## Required action
Repeat exactly, and only, the lines of the entries below from the one with "else (((codewordsOf a" through the one with "if n = 0 ∨ ¬ granuled a then m", both ends included.

/---

-- ==== Sys2Proof/Machine/Mem.lean ====
section
/-!
DEFINITION. The package's memory: cells in one canonical form keyed by the package-local offset of R236, the written marks
of buffer lines (R92), the RS(36,32) code of R252 and R253 with poison (R256), and the granule bits of R263 to R265.
-/
namespace Sys2Proof.Machine

/-- Memory in canonical form: addresses strictly rising, no cell equal to 0, which is what an unlisted byte reads as. -/
abbrev Memory := List Host.Cell
/-- The byte at an address; a byte nothing has written reads 0 (DESIGN CHOICE, log 3). -/
def Memory.byte (m : Memory) (a : Nat) : Byte := Tbl.get (0 : Byte) m a
/-- One byte written. -/
def Memory.put (m : Memory) (a : Nat) (b : Byte) : Memory := Tbl.set (0 : Byte) m a b
/-- The n bytes from a on. -/
def Memory.rd (m : Memory) (a : Nat) : Nat → List Byte
  | 0 => []
  | n + 1 => m.byte a :: Memory.rd m (a + 1) n
/-- The bytes bs written from a on. -/
def Memory.wr (m : Memory) (a : Nat) : List Byte → Memory
  | [] => m
  | b :: bs => Memory.wr (m.put a b) (a + 1) bs
/-- The canonical form. -/
def Memory.wf (m : Memory) : Bool := Tbl.wf (0 : Byte) m

/-- Product in GF(2^8) with polynomial 0x11D (R252), by the bits of the second factor. -/
def gfMulAux : Nat → Nat → Nat → Nat
  | 0, _, _ => 0
  | n + 1, a, b =>
    let a2 := if a < 128 then a * 2 else (a * 2) ^^^ 0x11D
    (if b % 2 = 1 then a else 0) ^^^ gfMulAux n a2 (b / 2)
def gfMul (a b : Nat) : Nat := gfMulAux 8 a b
/-- α^k, α = 2. -/
def gfPow : Nat → Nat
  | 0 => 1
  | k + 1 => gfMul 2 (gfPow k)
/-- One step of the division by g(x): the four check symbols, most significant first, after one more data symbol. -/
def rsStep (c : Nat × Nat × Nat × Nat) (d : Nat) : Nat × Nat × Nat × Nat :=
  let f := c.1 ^^^ d
  (c.2.1 ^^^ gfMul f 0x0F, c.2.2.1 ^^^ gfMul f 0x36, c.2.2.2 ^^^ gfMul f 0x78, gfMul f 0x40)
/-- The check symbols at positions 32 to 35 of a 32-byte word (R252). -/
def rsChecks (data : List Byte) : List Nat :=
  let c := data.foldl (fun c b => rsStep c b.toNat) (0, 0, 0, 0)
  [c.1, c.2.1, c.2.2.1, c.2.2.2]
/-- The syndrome S_j = r(α^j) of 36 symbols. -/
def rsSyndrome (j : Nat) (sym : List Nat) : Nat := sym.foldl (fun a x => gfMul a (gfPow j) ^^^ x) 0
/-- What the decoder of R253 decides. -/
inductive RsVerdict where
  | clean
  | corrected (pos : Nat) (add : Nat)
  | bad
  deriving DecidableEq, Repr
/-- R253 on 36 symbols. -/
def rsDecode (sym : List Nat) : RsVerdict :=
  let s0 := rsSyndrome 0 sym
  let s1 := rsSyndrome 1 sym
  let s2 := rsSyndrome 2 sym
  let s3 := rsSyndrome 3 sym
  if s0 = 0 ∧ s1 = 0 ∧ s2 = 0 ∧ s3 = 0 then .clean
  else if s0 = 0 ∨ s1 = 0 ∨ s2 = 0 ∨ s3 = 0 then .bad
  else match (List.range 36).find? fun k => decide (gfMul s0 (gfPow k) = s1 ∧ gfMul s1 (gfPow k) = s2 ∧ gfMul s2 (gfPow k) = s3) with
    | some k => .corrected (35 - k) s0
    | none => .bad

/-- One bit for each granule (R263): the regions (A-dies 0 to 7 and, as 8, LPDDR6) whose unlisted granules read 1, and the granules
that differ from their region's value. -/
structure GBits where
  base : Nat := 0
  tbl : Tbl Bool := []
  deriving DecidableEq, Repr
/-- The region of a granule. -/
def granuleRegion (g : Nat) : Nat := if g < 0x80_0000 then g / 2 ^ 20 else 8
def GBits.get (b : GBits) (g : Nat) : Bool := Tbl.get (bit b.base (granuleRegion g)) b.tbl g
def GBits.set (b : GBits) (g : Nat) (v : Bool) : GBits := { b with tbl := Tbl.set (bit b.base (granuleRegion g)) b.tbl g v }
/-- Every granule of a region at one value. -/
def GBits.fill (b : GBits) (r : Nat) (v : Bool) : GBits :=
  { base := setBit b.base r v, tbl := b.tbl.filter fun e => granuleRegion e.1 != r }
/-- The listed granules of a range [lo, hi) of one region cleared. -/
def GBits.clearRange (b : GBits) (lo hi : Nat) : GBits :=
  (b.tbl.filter fun e => decide (lo ≤ e.1) && decide (e.1 < hi)).foldl (fun b e => b.set e.1 false) b
/-- How many granules of a die's vaults are set; of a range of LPDDR6. -/
def GBits.countDie (b : GBits) (die : Nat) : Nat :=
  let listed := (b.tbl.filter fun e => granuleRegion e.1 == die).length
  if bit b.base die then 96 * 8192 - listed else listed
def GBits.countRange (b : GBits) (lo hi : Nat) : Nat := (b.tbl.filter fun e => e.2 && decide (lo ≤ e.1) && decide (e.1 < hi)).length

/-- Everything the package stores behind its local map. -/
structure Mem where
  cells : Memory := []
  /-- 64-byte lines of tile buffers written in this interval, by line number (R92). -/
  lines : Tbl Bool := []
  /-- Codewords whose stored check symbols differ from those of their stored data: codeword number and the four differences,
  position 32 in the lowest byte (R252, R256). -/
  chk : Tbl Nat := []
  /-- Live and capture bits by granule number (R263). -/
  live : GBits := {}
  capt : GBits := {}
  deriving DecidableEq, Repr

/-- The poison pattern: check symbols 32 and 35 off by 0x5A (R256). -/
def poisonXor : Nat := 0x5A00005A
/-- The stored symbols of codeword k. -/
def Mem.symbols (m : Mem) (k : Nat) : List Nat :=
  let d := m.cells.rd (k * 32) 32
  let x := Tbl.get 0 m.chk k
  d.map BitVec.toNat ++ (rsChecks d).mapIdx (fun i c => c ^^^ bits x (8 * i + 7) (8 * i))
/-- What a decoder finds at codeword k. -/
def Mem.verdict (m : Mem) (k : Nat) : RsVerdict :=
  if Tbl.get 0 m.chk k = 0 then .clean else rsDecode (m.symbols k)
/-- The data of codeword k as a read delivers it: corrected where one symbol is wrong, as stored otherwise (R255, R257). -/
def Mem.codeword (m : Mem) (k : Nat) : List Byte :=
  let d := m.cells.rd (k * 32) 32
  match m.verdict k with
  | .corrected pos add => if pos < 32 then d.modify pos (fun b => b ^^^ BitVec.ofNat 8 add) else d
  | _ => d
/-- The codewords that bytes a to a + n - 1 touch. -/
def codewordsOf (a n : Nat) : List Nat :=
  if n = 0 then [] else (List.range ((a + n - 1) / 32 - a / 32 + 1)).map (a / 32 + ·)
/-- How many codewords of a range a read corrects, and how many it finds poisoned or uncorrectable. -/
def Mem.errors (m : Mem) (a n : Nat) : Nat × Nat :=
  if m.chk.isEmpty then (0, 0)
  else (codewordsOf a n).foldl (fun c k => match m.verdict k with
    | .clean => c
    | .corrected _ _ => (c.1 + 1, c.2)
    | .bad => (c.1, c.2 + 1)) (0, 0)
/-- Does a range hold a poisoned or uncorrectable codeword? -/
def Mem.isBad (m : Mem) (a n : Nat) : Bool := decide (0 < (m.errors a n).2)
/-- The bytes of a range as a read delivers them. -/
def Mem.read (m : Mem) (a n : Nat) : List Byte :=
  if m.chk.isEmpty then m.cells.rd a n
  else (((codewordsOf a n).flatMap m.codeword).drop (a % 32)).take n

/-- Is the offset in the vault region or in LPDDR6, where granules have live bits? -/
def granuled (a : Nat) : Bool := decide (a < 0x200_0000_0000)
/-- The granule of an offset: aligned 64 KiB (R263). -/
def granuleOf (a : Nat) : Nat := a / 65536
/-- Set the live bits of the granules a range touches. -/
def Mem.touch (m : Mem) (a n : Nat) : Mem :=
  if n = 0 ∨ ¬ granuled a then m
  else { m with live := forN (granuleOf (a + n - 1) - granuleOf a + 1) (fun i t => t.set (granuleOf a + i) true) m.live }
/-- Before a store of bytes a to a + n - 1: a codeword written whole becomes clean; one written in part keeps poison, is
corrected when it can be, and is poisoned when it cannot (R256, R257). -/
def Mem.preStore (m : Mem) (a n : Nat) : Mem :=
  if m.chk.isEmpty then m
  else (codewordsOf a n).foldl (fun m k =>
    if a ≤ k * 32 ∧ k * 32 + 32 ≤ a + n then { m with chk := Tbl.set 0 m.chk k 0 }
    else match m.verdict k with
      | .clean => m
      | .corrected _ _ => { m with cells := m.cells.wr (k * 32) (m.codeword k), chk := Tbl.set 0 m.chk k 0 }
      | .bad => { m with chk := Tbl.set 0 m.chk k poisonXor }) m
/-- Store bytes without a live bit (R264). -/
def Mem.writeQuiet (m : Mem) (a : Nat) (bs : List Byte) : Mem :=
  let m := m.preStore a bs.length
  { m with cells := m.cells.wr a bs }
/-- Store bytes and set the live bits of their granules (R263). -/
def Mem.write (m : Mem) (a : Nat) (bs : List Byte) : Mem := (m.writeQuiet a bs).touch a bs.length
/-- Mark every codeword of a range poisoned (R256). -/
def Mem.poison (m : Mem) (a n : Nat) : Mem :=
  { m with chk := (codewordsOf a n).foldl (fun t k => Tbl.set 0 t k poisonXor) m.chk }
/-- The 32-byte words of a range, counted from its start, that a read finds poisoned or uncorrectable. -/
def Mem.badWords (m : Mem) (a n : Nat) : List Nat :=
  if m.chk.isEmpty then [] else ((codewordsOf a n).filter fun k => m.verdict k == .bad).map fun k => k - a / 32
/-- Copy n bytes without a live bit (R264); a poisoned codeword of the source poisons its copy where it is next stored (R256). -/
def Mem.copyQuiet (m : Mem) (src dst n : Nat) : Mem :=
  (m.badWords src n).foldl (fun k w => k.poison (dst + (w + src / 32) * 32 - src) 32) (m.writeQuiet dst (m.read src n))
/-- … and set the live bits of the 64-byte units it writes, but for those that the snapshot pool holds (R263, R264). -/
def Mem.copyPoison (m : Mem) (src dst n : Nat) (pool : Nat → Bool) : Mem :=
  forN (ceilDiv n 64) (fun k m => if pool k then m else m.touch (dst + 64 * k) (min 64 (n - 64 * k))) (m.copyQuiet src dst n)

-- Where a symbol travels, and where a block of a vault lies -------------------------------------------------------------

/-- The layer of a vault offset: successive 4 KiB blocks alternate between the two (R243). -/
def vaultLayer (v : Nat) : Nat := v / 4096 % 2
/-- … and its bank: within a layer the blocks rotate over the 32 banks (R243). -/
def vaultBank (v : Nat) : Nat := v / 8192 % 32
/-- The wire of bit i of symbol p of codeword q of a beat (R244, Table 10.5). -/
def vaultWire (q p i : Nat) : Nat := 8 * (4 * p + q) + i
/-- The codeword of the beat, the symbol and the bit that a vertical wire carries (Table 10.5); none for a spare wire. -/
def symbolOfWire (w : Nat) : Option (Nat × Nat × Nat) := if w < 1152 then some (w / 8 % 4, w / 32, w % 8) else none
/-- The sub-channel of the LPDDR6 line at an offset from the start of LPDDR6 (R249). -/
def lpSub (x : Nat) : Nat := (x >>> 8) % 64 ^^^ (x >>> 14) % 64
/-- The DQ and the beat of bit b of symbol m of a burst (R250). -/
def lpDq (m b : Nat) : Nat × Nat := (m / 3, 8 * (m % 3) + b)

/-- The vault of logical tile t on die n (R89). -/
def vaultBase (die t : Nat) : Nat := die * 0x10_0000_0000 + t * 0x2000_0000
/-- The tile-store window of tile t of die n (R89). -/
def windowBase (die t : Nat) : Nat := 0x0200_0000_0000 + (die * 96 + t) * 0x80_0000
/-- Start of LPDDR6 (Table 10.1). -/
def lpStart : Nat := 0x0100_0000_0000
/-- Start of MMIO (Table 10.1). -/
def mmioBase : Nat := 0x0F00_0000_0000

/-- A logical tile is a T-tile below 48 (R86). -/
def isT (t : Nat) : Bool := decide (t < 48)
/-- Bytes of tile store (R89). -/
def storeBytes (t : Nat) : Nat := if isT t then 0x40_0000 else 0x60_0000
/-- The package-local offset of a local address of tile t on die n (R89). -/
def globalOf (die t la : Nat) : Nat := if la < 0x2000_0000 then vaultBase die t + la else windowBase die t + (la - 0x2000_0000)
/-- The regions of a tile's local space. -/
inductive LocalRegion where
  | vault | store | buffer | tsq | reserved
  deriving DecidableEq, Repr
/-- Which region a local address of a tile lies in (Table 04.3). The eight buffers, which lie side by side, are one region (DESIGN
CHOICE, log 82). -/
def regionOf (t la : Nat) : LocalRegion :=
  if la < 0x2000_0000 then .vault
  else if la < 0x2000_0000 + storeBytes t then .store
  else if 0x2070_0000 ≤ la ∧ la < 0x2078_0000 then .buffer
  else if 0x2078_0000 ≤ la ∧ la < 0x2080_0000 then .tsq
  else .reserved
/-- A whole range of a tile's local space in one region. -/
def rangeIn (t la n : Nat) (r : LocalRegion) : Bool :=
  decide (0 < n) && regionOf t la == r && regionOf t (la + n - 1) == r
/-- A range within the tile store or within the tile buffers. -/
def rangeSram (t la n : Nat) : Bool := rangeIn t la n .store || rangeIn t la n .buffer
/-- Do two ranges share a byte? -/
def overlaps (a n b m : Nat) : Bool := decide (0 < n) && decide (0 < m) && decide (a < b + m) && decide (b < a + n)

/-- Is a package-local offset in some tile's buffers? -/
def inBuffer (g : Nat) : Bool :=
  decide (0x0200_0000_0000 ≤ g) && decide (g < mmioBase) && decide (0x70_0000 ≤ g % 0x80_0000) && decide (g % 0x80_0000 < 0x78_0000)
/-- A read of a tile's memory: an unwritten buffer line reads zeros (R92). -/
def Mem.tileRead (m : Mem) (g n : Nat) : List Byte :=
  if inBuffer g then (m.read g n).mapIdx fun i b => if Tbl.get false m.lines ((g + i) / 64) then b else 0
  else m.read g n
/-- A write of a tile's memory: it marks the buffer lines it touches as written (R92). What a write of a part of a line leaves of the
rest is not stated: it reads as it was stored last (DESIGN CHOICE, log 82). -/
def Mem.tileWrite (m : Mem) (g : Nat) (bs : List Byte) : Mem :=
  let m := m.write g bs
  if inBuffer g ∧ bs ≠ [] then
    { m with lines := forN ((g + bs.length - 1) / 64 - g / 64 + 1) (fun i t => Tbl.set false t (g / 64 + i) true) m.lines }
  else m
/-- A little-endian number read by a tile command. -/
def Mem.tileNum (m : Mem) (g n : Nat) : Nat := leNat (m.tileRead g n)
/-- All buffer lines of one tile marked unwritten. -/
def Mem.clearLines (m : Mem) (die t : Nat) : Mem :=
  { m with lines := m.lines.filter fun e => ! decide (windowBase die t / 64 ≤ e.1 ∧ e.1 < (windowBase die t + 0x80_0000) / 64) }
/-- All buffer lines of the tiles of a set of dies marked unwritten, as a whistle interval starts (R92). -/
def Mem.startLines (m : Mem) (dieset : Nat) : Mem :=
  { m with lines := m.lines.filter fun e => ! bit dieset ((e.1 * 64 - 0x0200_0000_0000) / (96 * 0x80_0000)) }

end Sys2Proof.Machine
end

\---

## Reply
  else (((codewordsOf a n).flatMap m.codeword).drop (a % 32)).take n

/-- Is the offset in the vault region or in LPDDR6, where granules have live bits? -/
def granuled (a : Nat) : Bool := decide (a < 0x200_0000_0000)
/-- The granule of an offset: aligned 64 KiB (R263). -/
def granuleOf (a : Nat) : Nat := a / 65536
/-- Set the live bits of the granules a range touches. -/
def Mem.touch (m : Mem) (a n : Nat) : Mem :=
  if n = 0 ∨ ¬ granuled a then m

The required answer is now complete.